**** Data in this exercise

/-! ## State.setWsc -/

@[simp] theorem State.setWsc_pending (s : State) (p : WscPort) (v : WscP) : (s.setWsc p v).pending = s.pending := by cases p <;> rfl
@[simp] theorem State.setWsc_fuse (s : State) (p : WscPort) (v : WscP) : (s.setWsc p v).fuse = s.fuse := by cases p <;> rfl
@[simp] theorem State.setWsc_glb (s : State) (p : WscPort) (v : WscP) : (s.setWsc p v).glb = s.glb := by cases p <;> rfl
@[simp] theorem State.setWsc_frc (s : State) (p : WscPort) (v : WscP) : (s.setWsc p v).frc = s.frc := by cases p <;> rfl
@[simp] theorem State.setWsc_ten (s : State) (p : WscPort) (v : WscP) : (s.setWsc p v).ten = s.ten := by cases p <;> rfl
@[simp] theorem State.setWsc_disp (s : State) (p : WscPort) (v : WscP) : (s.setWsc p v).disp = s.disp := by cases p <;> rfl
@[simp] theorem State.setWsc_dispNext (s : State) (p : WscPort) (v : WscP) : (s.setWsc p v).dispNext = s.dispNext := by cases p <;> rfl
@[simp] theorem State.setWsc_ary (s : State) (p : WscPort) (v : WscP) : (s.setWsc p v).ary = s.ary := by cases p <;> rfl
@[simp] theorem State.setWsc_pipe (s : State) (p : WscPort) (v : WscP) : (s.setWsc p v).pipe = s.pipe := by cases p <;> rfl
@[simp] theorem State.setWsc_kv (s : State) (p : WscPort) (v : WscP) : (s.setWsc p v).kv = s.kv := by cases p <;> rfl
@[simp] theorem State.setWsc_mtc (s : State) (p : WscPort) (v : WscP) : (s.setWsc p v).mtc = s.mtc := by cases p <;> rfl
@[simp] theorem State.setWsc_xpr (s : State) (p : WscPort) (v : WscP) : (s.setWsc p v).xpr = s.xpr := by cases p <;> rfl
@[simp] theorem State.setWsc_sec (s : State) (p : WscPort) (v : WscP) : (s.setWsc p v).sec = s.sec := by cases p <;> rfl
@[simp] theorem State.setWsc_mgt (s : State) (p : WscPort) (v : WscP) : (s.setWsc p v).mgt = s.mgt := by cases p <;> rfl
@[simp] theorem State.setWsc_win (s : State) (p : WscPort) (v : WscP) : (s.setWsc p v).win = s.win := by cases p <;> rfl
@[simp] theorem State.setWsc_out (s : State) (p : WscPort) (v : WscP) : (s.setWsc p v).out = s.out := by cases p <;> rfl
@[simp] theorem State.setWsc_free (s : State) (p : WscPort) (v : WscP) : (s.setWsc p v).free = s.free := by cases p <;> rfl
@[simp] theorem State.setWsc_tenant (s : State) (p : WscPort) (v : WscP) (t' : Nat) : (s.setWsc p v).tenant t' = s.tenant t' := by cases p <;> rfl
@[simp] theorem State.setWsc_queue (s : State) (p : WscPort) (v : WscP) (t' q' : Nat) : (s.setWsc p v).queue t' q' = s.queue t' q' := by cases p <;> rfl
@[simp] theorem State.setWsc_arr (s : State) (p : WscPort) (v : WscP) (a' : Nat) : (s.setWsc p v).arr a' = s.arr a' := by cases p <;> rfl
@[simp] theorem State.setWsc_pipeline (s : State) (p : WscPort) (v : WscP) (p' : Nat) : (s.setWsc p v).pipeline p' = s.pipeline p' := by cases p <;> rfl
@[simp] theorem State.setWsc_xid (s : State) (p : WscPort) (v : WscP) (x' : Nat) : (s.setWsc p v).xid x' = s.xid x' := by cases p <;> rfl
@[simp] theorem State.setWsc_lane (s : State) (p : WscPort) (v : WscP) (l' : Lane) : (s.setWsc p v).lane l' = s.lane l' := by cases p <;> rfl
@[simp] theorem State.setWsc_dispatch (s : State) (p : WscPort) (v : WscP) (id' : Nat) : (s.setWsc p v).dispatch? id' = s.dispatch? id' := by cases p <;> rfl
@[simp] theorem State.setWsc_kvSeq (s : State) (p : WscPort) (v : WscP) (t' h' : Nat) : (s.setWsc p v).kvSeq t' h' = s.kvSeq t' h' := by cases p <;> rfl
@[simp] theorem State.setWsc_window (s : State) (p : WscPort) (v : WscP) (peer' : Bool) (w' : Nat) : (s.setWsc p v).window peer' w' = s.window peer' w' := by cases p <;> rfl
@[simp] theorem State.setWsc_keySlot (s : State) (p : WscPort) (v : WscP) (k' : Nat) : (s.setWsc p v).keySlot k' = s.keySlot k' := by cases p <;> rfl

********
**** Data in this exercise

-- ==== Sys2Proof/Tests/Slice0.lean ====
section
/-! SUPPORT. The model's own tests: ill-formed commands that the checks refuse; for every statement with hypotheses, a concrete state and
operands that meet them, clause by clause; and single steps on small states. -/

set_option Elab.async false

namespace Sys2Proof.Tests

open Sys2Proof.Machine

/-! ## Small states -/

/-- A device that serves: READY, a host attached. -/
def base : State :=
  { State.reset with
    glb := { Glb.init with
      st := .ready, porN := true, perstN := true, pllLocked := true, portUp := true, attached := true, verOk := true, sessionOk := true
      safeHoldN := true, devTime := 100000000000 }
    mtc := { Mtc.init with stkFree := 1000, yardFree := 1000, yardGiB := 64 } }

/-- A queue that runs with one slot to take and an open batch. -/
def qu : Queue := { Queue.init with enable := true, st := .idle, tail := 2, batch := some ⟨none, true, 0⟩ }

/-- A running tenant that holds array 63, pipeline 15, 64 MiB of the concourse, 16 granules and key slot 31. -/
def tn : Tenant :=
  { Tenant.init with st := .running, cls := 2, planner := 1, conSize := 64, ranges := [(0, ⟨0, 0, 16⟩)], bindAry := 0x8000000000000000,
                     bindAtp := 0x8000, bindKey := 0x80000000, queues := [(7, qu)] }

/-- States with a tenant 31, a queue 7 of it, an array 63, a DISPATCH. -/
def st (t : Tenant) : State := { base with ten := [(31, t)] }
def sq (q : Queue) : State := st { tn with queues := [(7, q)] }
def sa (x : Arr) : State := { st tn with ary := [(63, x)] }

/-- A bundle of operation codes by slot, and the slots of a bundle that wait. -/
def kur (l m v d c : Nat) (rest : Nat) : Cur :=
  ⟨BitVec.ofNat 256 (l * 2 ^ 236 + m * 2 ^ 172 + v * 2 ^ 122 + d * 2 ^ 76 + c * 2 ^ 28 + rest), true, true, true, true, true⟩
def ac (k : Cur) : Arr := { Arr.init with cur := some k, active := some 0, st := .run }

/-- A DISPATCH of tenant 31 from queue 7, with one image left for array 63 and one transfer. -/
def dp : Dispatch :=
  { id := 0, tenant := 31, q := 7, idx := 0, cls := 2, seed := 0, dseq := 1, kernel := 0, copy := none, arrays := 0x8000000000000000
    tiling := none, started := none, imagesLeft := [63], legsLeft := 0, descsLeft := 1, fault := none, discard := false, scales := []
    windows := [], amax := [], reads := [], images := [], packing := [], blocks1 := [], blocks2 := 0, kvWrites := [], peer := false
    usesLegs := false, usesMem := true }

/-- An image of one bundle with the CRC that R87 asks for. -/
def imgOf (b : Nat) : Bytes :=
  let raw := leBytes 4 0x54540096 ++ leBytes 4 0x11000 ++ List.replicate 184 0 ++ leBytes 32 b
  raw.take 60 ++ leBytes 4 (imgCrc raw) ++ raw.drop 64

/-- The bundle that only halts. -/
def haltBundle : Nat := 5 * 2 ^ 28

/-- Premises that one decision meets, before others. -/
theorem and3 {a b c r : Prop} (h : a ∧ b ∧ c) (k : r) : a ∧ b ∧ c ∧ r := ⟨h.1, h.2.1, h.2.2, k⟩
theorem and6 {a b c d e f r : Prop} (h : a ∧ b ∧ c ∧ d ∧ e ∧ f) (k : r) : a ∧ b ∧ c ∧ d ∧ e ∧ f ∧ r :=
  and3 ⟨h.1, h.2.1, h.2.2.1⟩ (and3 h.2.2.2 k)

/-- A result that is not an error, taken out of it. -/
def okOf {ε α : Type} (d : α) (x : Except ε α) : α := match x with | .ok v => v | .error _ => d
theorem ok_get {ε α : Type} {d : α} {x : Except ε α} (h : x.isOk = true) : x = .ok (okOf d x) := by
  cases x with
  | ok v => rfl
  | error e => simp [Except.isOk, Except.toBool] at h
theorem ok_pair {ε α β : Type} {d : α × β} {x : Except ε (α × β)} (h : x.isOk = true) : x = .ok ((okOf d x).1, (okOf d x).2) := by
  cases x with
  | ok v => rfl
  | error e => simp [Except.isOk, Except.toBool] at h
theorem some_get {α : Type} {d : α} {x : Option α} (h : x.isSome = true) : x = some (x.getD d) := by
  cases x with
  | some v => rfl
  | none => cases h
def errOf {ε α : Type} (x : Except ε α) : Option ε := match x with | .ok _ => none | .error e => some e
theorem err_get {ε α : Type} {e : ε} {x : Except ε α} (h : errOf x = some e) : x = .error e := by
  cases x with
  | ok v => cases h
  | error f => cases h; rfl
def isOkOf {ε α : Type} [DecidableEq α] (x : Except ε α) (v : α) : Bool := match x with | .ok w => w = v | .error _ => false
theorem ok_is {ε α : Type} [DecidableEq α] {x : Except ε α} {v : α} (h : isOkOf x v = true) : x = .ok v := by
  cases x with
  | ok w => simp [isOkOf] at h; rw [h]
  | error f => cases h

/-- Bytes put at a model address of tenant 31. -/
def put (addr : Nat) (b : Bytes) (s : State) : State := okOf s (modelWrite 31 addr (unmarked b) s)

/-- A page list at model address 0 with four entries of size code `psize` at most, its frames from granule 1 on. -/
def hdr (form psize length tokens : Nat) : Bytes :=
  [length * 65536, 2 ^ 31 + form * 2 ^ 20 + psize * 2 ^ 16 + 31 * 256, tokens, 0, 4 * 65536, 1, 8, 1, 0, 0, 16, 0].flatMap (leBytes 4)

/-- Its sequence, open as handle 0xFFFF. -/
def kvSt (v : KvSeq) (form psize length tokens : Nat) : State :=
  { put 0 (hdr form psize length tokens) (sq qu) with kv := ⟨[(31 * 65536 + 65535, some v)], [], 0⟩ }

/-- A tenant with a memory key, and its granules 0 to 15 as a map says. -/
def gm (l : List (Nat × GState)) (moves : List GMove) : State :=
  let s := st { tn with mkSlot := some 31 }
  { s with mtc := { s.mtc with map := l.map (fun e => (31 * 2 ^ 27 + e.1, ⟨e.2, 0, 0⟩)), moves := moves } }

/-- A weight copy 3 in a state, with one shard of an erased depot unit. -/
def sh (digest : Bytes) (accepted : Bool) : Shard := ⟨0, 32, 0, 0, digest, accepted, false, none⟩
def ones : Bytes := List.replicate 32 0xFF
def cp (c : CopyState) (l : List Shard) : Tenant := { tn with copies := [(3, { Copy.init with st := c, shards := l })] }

********

_Problem to solve_: Proceeding from the line containing "operands that meet" through the line containing "tiling := none, started", transcribe the lines above exactly, both end lines included.

_Expected output_:
operands that meet them, clause by clause; and single steps on small states. -/

set_option Elab.async false

namespace Sys2Proof.Tests

open Sys2Proof.Machine

/-! ## Small states -/

/-- A device that serves: READY, a host attached. -/
def base : State :=
  { State.reset with
    glb := { Glb.init with
      st := .ready, porN := true, perstN := true, pllLocked := true, portUp := true, attached := true, verOk := true, sessionOk := true
      safeHoldN := true, devTime := 100000000000 }
    mtc := { Mtc.init with stkFree := 1000, yardFree := 1000, yardGiB := 64 } }

/-- A queue that runs with one slot to take and an open batch. -/
def qu : Queue := { Queue.init with enable := true, st := .idle, tail := 2, batch := some ⟨none, true, 0⟩ }

/-- A running tenant that holds array 63, pipeline 15, 64 MiB of the concourse, 16 granules and key slot 31. -/
def tn : Tenant :=
  { Tenant.init with st := .running, cls := 2, planner := 1, conSize := 64, ranges := [(0, ⟨0, 0, 16⟩)], bindAry := 0x8000000000000000,
                     bindAtp := 0x8000, bindKey := 0x80000000, queues := [(7, qu)] }

/-- States with a tenant 31, a queue 7 of it, an array 63, a DISPATCH. -/
def st (t : Tenant) : State := { base with ten := [(31, t)] }
def sq (q : Queue) : State := st { tn with queues := [(7, q)] }
def sa (x : Arr) : State := { st tn with ary := [(63, x)] }

/-- A bundle of operation codes by slot, and the slots of a bundle that wait. -/
def kur (l m v d c : Nat) (rest : Nat) : Cur :=
  ⟨BitVec.ofNat 256 (l * 2 ^ 236 + m * 2 ^ 172 + v * 2 ^ 122 + d * 2 ^ 76 + c * 2 ^ 28 + rest), true, true, true, true, true⟩
def ac (k : Cur) : Arr := { Arr.init with cur := some k, active := some 0, st := .run }

/-- A DISPATCH of tenant 31 from queue 7, with one image left for array 63 and one transfer. -/
def dp : Dispatch :=
  { id := 0, tenant := 31, q := 7, idx := 0, cls := 2, seed := 0, dseq := 1, kernel := 0, copy := none, arrays := 0x8000000000000000
    tiling := none, started := none, imagesLeft := [63], legsLeft := 0, descsLeft := 1, fault := none, discard := false, scales := []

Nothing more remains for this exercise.